Затем Гений отправляется в деревню, где на его глазах происходит сцена сельской идиллии, переосмысленной в новом духе. Селянин Лука, вернувшийся на побывку из действующей армии, застигнут мамашей невесты в момент, когда уже успел зайти в своих ухаживаниях за ее дочерью излишне далеко. Патриархально настроенная будущая теща бранит героя за чрезмерную торопливость, потом прощает, «ибо помыслы были благими», но призывает все же сначала «пред страною исполнить свой долг», а уж после… Тут за воина вступается поселянин Матюрен, который начинает перечислять доблестные дела республиканских армий. Все это приводит Гения в неописуемый восторг. «Да!.. — восклицает он. — Вот те французы, что за варваров слывут!» Эта реплика имела вполне точный адрес: она должна была напомнить зрителям негодующую речь Робеспьера против английского премьер-министра Питта, назвавшего жителей Франции «народом антропофагов». (Реплика появилась в пьесе уже в 1793 году). Представление завершалось апофеозом: Гений появлялся перед зрителями «на ложе славы» в окружении «прочих небесных духов» и торжественно объявлял французам, что они и впредь останутся под его покровительством.

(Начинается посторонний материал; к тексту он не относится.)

/-- The allocation of R321: the handle, or null. An entry on a poisoned line is not written, and the reply is marked (R298). -/
def allocate (s : State) (part size prio : Nat) : OwedVal × State :=
  let p := s.part part
  match freeEntry s p, freeRun s p size with
  | some i, some o =>
    let e := entryAt s p i
    if s.poisoned (p.table + 32 * i) then (.poison, noteBad s (p.table + 32 * i) true)
    else
    let s := putEntry s p i { e with off := o, size := size, strong := 1, prio := prio, state := 1 }
    let h := BitVec.ofNat 64 (2 ^ 63 + part * 2 ^ 59 + e.gen * 2 ^ 32 + i)
    (.scalar 0 h, if freeMemory s p < p.low then startPass s part else s)
  | _, _ => (.scalar 0 hNull, s)

/-- Whether an HNEW must wait for a pass. -/
def mustWait (s : State) (p : Partition) (size : Nat) : Bool :=
  (freeEntry s p).isNone || (freeRun s p size).isNone || decide (freeMemory s p < p.low)

/-- HNEW: it issues at once; its result may be owed until a pass has ended, and its acquire is performed with the allocation
(R320): until then the slot's later accesses wait. -/
def execHnew (x : HnewR) (s : State) : Out :=
  issue x.stall (formAB x.a x.b x.d) noChecks (fun s v =>
    let s := settle s
    let part := s.me.thread.part
    let p := s.part part
    let size := v.a.toNat
    let prio := v.b.toNat % 16
    behindFence s <| if size = 0 ∨ p.hsize < size then oweScalar (scAcquire s s.cur.1) hNull.toNat false
    else if mustWait s p size then
      let s := startPass s part
      let (tag, s) := owe s .waiting
      let p := s.part part
      let s := s.setPart part { p with hnews := p.hnews ++ [(s.cur.1, s.cur.2, tag, size, prio)] }
      .done s (.owed tag false) .seq false
    else
      let (r, s) := allocate s part size prio
      let (tag, s) := owe (scAcquire s s.cur.1) r
      .done s (.owed tag false) .seq false) s

/-- A slot whose owed result of a tag has come. -/
def Slot.answer (x : Slot) (tag : Nat) (v : OwedVal) : Slot :=
  { x with owed := x.owed.map (fun o => if o.tag = tag then { o with val := v } else o) }

/-- A core with an owed result answered in every context it holds. -/
def Core.answer (c : Core) (tag : Nat) (v : OwedVal) : Core :=
  { c with
    slots := c.slots.map (fun k : Nat × Slot => (k.1, k.2.answer tag v))
    waiting := c.waiting.map (fun x : Slot => x.answer tag v)
    spilled := c.spilled.map (fun x : Nat × Nat × Slot => (x.1, x.2.1, x.2.2.answer tag v)) }

/-- The deliveries that a core's slots need for a tag. -/
def Core.deliveries (n : Nat) (c : Core) (tag : Nat) : List Instr :=
  c.slots.filterMap (fun k : Nat × Slot =>
    if k.2.owed.any (fun o => o.tag == tag) then some (Instr.resultDelivery n k.1 tag) else none)

/-- Whether a context still waits for a result under a tag. -/
def Slot.waitsFor (x : Slot) (tag : Nat) : Bool := x.owed.any (fun o => o.tag == tag)

/-- Whether a core holds a thread that waits for a result under a tag. -/
def Core.waitsFor (x : Core) (tag : Nat) : Bool :=
  x.slots.any (fun k : Nat × Slot => k.2.waitsFor tag) || x.waiting.any (fun y : Slot => y.waitsFor tag) ||
    x.spilled.any (fun y : Nat × Nat × Slot => y.2.2.waitsFor tag)

/-- The acquire at .pk of an operation that answers under a tag, on the core whose thread waits for it (R263, R320, R353). -/
def acquireFor (s : State) (tag : Nat) : State :=
  s.coreKeys.foldl (fun s c => if (s.core c).waitsFor tag then scAcquire s c else s) s

/-- A saved gang with an owed result answered: it is written into the saved context (R254). -/
def SavedGang.answer (g : SavedGang) (tag : Nat) (v : OwedVal) : SavedGang :=
  { g with slots := g.slots.map (fun x : SavedSlot => { x with slot := (x.slot.answer tag v).receiveAll }) }

/-- Whether a saved gang has a thread that waits for a result under a tag. -/
def SavedGang.waitsFor (g : SavedGang) (tag : Nat) : Bool := g.slots.any (fun x : SavedSlot => x.slot.waitsFor tag)

/-- A result owed under a tag has come: wherever its thread stands now, it is delivered there, into the saved record in its gang's save
area too (R83, R254, R353). -/
def answerOwed (s : State) (tag : Nat) (v : OwedVal) : State :=
  let s := acquireFor s tag
  let late := (s.saved.filter (fun g : SavedGang => g.waitsFor tag)).map (fun g => g.answer tag v)
  let steps := s.cores.flatMap (fun e : Nat × Core => e.2.deliveries e.1 tag)
  let s := { s with
    cores := s.cores.map (fun e : Nat × Core => (e.1, e.2.answer tag v))
    saved := s.saved.map (fun g : SavedGang => if g.waitsFor tag then g.answer tag v else g) }
  (late.foldl writeSave s).post steps

/-- HNEWs that waited, tried once more in order: each has been sent, and is performed whatever has become of its thread
(R326). -/
def serveHnews (part : Nat) : List (Nat × Nat × Nat × Nat × Nat) → State → State
  | [], s => s
  | (_, _, tag, size, prio) :: hs, s =>
    let (r, s) := allocate s part size prio
    serveHnews part hs (answerOwed s tag r)

/-- Destruction (R324). -/
def destroy (e : Entry) : Entry :=
  { e with strong := 0, gen := (e.gen + 1) % 2 ^ 27, state := if e.gen + 1 = 2 ^ 27 then 2 else 0 }

/-- The scan of one priority from entry i on, over n entries; true: free memory has reached the high watermark. The RMW of an entry on
a poisoned line is not performed (R298). -/
def scanEntries (part prio : Nat) : Nat → Nat → State → Bool × State
  | 0, _, s => (false, s)
  | n + 1, i, s =>
    let p := s.part part
    if p.high ≤ freeMemory s p then (true, s)
    else
      let e := entryAt s p i
      scanEntries part prio n (i + 1)
        (if s.poisoned (p.table + 32 * i) then noteBad s (p.table + 32 * i) true
        else if e.live && e.prio == prio && e.strong == 0 then putEntry s p i (destroy e) else s)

Ныне при чтении этой и множества ей подобных пьес на ум приходят слова, сказанные на другом языке современником другой революции Юрием Олешей, заметившим, что чем стремительнее время, тем медленнее должны думать поэты. Как он был прав! Под конец даже сами якобинцы спохватились и выступили против «эбертизма в цензуре», из-за которого «развелись толпы авторов, проворных в вынюхивании политической злобы дня: они знают, когда надо нахлобучить красный колпак, а когда его содрать с головы, их торопливый гений спешит взять город, еще только осажденный нашей армией… Отсюда порча вкуса, унижение искусства… Посредственность, пристроившаяся под эгидой свободы, с ее именем на устах растаскивает ее нетленую славу, разменяв на свои минутные триумфы».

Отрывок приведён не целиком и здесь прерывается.